Exercise brief ▸
Every line in the listing below from the one with "unfold Context.addTried; split" through the one with "choicesAt choices (k :: ks) = (ch, k)" is to be reproduced exactly, both ends included; leave out the rest.

Records for the task ▸
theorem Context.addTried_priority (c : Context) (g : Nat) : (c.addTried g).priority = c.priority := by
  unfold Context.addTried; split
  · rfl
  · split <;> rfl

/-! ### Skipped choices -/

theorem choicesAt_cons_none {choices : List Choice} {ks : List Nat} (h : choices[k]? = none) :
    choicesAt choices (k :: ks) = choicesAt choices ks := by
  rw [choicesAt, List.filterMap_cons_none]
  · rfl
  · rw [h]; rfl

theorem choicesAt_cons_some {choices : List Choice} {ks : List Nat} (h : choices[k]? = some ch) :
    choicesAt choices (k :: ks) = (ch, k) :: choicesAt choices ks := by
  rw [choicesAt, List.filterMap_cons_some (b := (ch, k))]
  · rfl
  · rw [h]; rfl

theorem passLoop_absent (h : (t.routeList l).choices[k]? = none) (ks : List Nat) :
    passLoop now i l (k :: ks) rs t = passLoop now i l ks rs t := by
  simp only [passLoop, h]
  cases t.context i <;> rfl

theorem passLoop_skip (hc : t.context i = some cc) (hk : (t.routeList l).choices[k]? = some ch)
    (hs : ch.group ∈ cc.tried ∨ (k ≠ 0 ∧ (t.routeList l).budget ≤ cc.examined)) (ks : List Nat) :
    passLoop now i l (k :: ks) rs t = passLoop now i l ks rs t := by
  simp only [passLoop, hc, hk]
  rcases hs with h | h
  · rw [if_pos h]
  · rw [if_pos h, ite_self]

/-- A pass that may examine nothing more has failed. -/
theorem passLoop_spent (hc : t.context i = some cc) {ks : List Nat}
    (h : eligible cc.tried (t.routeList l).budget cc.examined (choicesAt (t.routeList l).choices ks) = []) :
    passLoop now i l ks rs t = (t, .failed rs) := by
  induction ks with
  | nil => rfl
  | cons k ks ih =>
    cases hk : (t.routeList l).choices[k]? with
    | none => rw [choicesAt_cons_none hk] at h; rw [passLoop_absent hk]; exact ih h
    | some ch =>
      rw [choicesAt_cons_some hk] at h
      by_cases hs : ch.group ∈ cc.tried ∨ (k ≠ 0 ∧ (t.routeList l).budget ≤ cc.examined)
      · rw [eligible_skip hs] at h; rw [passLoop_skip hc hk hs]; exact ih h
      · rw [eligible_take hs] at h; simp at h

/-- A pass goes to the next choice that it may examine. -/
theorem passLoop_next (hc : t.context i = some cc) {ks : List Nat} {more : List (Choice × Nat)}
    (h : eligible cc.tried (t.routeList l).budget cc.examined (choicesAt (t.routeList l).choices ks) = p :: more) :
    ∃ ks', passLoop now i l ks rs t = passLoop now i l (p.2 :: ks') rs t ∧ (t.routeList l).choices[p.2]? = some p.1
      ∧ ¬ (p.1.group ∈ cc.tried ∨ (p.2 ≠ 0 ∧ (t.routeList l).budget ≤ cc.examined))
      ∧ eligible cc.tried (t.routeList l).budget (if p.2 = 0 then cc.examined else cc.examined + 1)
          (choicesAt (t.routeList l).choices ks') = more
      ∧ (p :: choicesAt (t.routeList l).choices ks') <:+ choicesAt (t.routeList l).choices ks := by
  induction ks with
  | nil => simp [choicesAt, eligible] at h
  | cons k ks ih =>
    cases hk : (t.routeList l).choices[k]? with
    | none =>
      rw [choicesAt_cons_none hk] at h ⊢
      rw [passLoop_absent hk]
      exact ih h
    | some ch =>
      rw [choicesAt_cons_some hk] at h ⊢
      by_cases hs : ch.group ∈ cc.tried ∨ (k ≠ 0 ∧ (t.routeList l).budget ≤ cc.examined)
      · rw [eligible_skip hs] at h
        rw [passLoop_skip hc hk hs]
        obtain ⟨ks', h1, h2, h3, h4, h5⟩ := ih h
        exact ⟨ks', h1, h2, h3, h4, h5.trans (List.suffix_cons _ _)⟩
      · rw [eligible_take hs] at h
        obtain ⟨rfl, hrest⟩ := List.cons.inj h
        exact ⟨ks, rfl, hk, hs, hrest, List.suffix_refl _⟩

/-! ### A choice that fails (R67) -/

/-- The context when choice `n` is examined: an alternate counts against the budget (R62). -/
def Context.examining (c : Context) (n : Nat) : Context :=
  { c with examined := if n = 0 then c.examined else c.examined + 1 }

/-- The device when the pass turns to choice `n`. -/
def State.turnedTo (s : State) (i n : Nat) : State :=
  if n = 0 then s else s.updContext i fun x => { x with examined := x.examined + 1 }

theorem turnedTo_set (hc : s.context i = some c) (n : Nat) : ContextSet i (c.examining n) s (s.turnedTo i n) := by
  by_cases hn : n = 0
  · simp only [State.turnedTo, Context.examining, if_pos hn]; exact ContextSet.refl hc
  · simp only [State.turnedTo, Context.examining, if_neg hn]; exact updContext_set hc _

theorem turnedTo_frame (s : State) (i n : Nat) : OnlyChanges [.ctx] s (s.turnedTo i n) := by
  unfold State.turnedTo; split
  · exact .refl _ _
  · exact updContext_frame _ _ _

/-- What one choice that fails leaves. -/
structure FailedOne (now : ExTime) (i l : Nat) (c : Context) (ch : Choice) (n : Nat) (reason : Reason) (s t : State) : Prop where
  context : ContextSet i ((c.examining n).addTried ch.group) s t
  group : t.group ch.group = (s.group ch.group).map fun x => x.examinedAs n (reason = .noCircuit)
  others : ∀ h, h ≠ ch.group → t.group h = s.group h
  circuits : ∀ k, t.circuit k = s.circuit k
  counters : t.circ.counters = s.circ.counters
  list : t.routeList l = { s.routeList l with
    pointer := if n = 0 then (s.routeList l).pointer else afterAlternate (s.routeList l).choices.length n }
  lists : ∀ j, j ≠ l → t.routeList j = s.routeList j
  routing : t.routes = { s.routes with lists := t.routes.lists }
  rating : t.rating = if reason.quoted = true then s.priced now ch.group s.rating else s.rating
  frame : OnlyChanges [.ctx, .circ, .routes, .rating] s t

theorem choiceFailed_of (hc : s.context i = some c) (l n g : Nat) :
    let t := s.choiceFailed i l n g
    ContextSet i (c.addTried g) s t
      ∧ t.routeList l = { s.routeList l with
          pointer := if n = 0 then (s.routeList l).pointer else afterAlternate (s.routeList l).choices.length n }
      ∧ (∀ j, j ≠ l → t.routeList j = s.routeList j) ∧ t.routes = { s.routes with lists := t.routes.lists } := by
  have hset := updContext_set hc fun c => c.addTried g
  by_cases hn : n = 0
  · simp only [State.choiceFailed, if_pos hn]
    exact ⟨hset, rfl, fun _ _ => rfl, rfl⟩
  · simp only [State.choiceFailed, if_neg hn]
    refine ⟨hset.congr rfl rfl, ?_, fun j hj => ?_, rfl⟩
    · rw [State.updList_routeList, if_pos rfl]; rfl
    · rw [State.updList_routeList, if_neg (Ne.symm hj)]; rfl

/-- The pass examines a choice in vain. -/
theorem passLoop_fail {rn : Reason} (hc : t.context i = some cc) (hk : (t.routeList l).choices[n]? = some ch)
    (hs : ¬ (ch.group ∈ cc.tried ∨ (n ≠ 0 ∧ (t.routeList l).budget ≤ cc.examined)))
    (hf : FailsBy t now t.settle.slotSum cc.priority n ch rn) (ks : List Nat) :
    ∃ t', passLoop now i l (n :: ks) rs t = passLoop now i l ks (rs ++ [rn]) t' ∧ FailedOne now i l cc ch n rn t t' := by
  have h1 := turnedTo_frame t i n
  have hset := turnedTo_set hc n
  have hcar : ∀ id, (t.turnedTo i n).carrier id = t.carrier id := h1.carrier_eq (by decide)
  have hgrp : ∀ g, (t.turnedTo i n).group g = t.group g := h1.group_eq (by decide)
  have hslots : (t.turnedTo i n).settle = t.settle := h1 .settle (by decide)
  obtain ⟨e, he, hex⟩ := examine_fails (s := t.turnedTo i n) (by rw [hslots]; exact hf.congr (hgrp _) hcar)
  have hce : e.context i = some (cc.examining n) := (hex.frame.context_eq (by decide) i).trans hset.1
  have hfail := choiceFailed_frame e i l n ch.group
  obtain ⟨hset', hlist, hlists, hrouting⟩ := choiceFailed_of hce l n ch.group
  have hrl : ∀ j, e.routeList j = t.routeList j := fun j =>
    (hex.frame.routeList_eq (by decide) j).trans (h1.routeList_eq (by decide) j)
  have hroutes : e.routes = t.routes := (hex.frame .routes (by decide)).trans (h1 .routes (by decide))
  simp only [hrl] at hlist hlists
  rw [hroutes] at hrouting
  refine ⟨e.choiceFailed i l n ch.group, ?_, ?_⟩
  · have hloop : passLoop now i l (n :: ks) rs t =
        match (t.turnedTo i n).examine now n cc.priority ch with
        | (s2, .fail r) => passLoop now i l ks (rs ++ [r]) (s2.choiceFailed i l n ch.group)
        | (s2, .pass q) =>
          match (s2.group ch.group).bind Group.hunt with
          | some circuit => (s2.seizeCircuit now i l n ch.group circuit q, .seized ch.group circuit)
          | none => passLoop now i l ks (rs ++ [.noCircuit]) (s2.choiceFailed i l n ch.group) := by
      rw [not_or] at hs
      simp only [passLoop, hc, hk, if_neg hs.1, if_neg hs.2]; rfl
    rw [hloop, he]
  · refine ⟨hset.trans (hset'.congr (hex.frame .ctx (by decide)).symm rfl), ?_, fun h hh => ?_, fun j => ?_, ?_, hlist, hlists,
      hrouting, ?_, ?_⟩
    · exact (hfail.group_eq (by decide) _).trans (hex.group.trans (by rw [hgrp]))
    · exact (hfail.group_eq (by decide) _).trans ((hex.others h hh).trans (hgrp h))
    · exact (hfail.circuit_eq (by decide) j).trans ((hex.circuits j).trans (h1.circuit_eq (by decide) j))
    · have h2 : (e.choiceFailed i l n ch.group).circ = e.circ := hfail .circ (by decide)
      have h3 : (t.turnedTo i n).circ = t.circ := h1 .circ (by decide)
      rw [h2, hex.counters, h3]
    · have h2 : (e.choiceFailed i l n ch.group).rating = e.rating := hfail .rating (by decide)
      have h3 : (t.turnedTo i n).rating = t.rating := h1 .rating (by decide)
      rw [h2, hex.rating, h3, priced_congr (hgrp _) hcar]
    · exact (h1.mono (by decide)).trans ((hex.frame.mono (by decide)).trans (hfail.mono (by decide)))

Solution for this task ▸
  unfold Context.addTried; split
  · rfl
  · split <;> rfl

/-! ### Skipped choices -/

theorem choicesAt_cons_none {choices : List Choice} {ks : List Nat} (h : choices[k]? = none) :
    choicesAt choices (k :: ks) = choicesAt choices ks := by
  rw [choicesAt, List.filterMap_cons_none]
  · rfl
  · rw [h]; rfl

theorem choicesAt_cons_some {choices : List Choice} {ks : List Nat} (h : choices[k]? = some ch) :
    choicesAt choices (k :: ks) = (ch, k) :: choicesAt choices ks := by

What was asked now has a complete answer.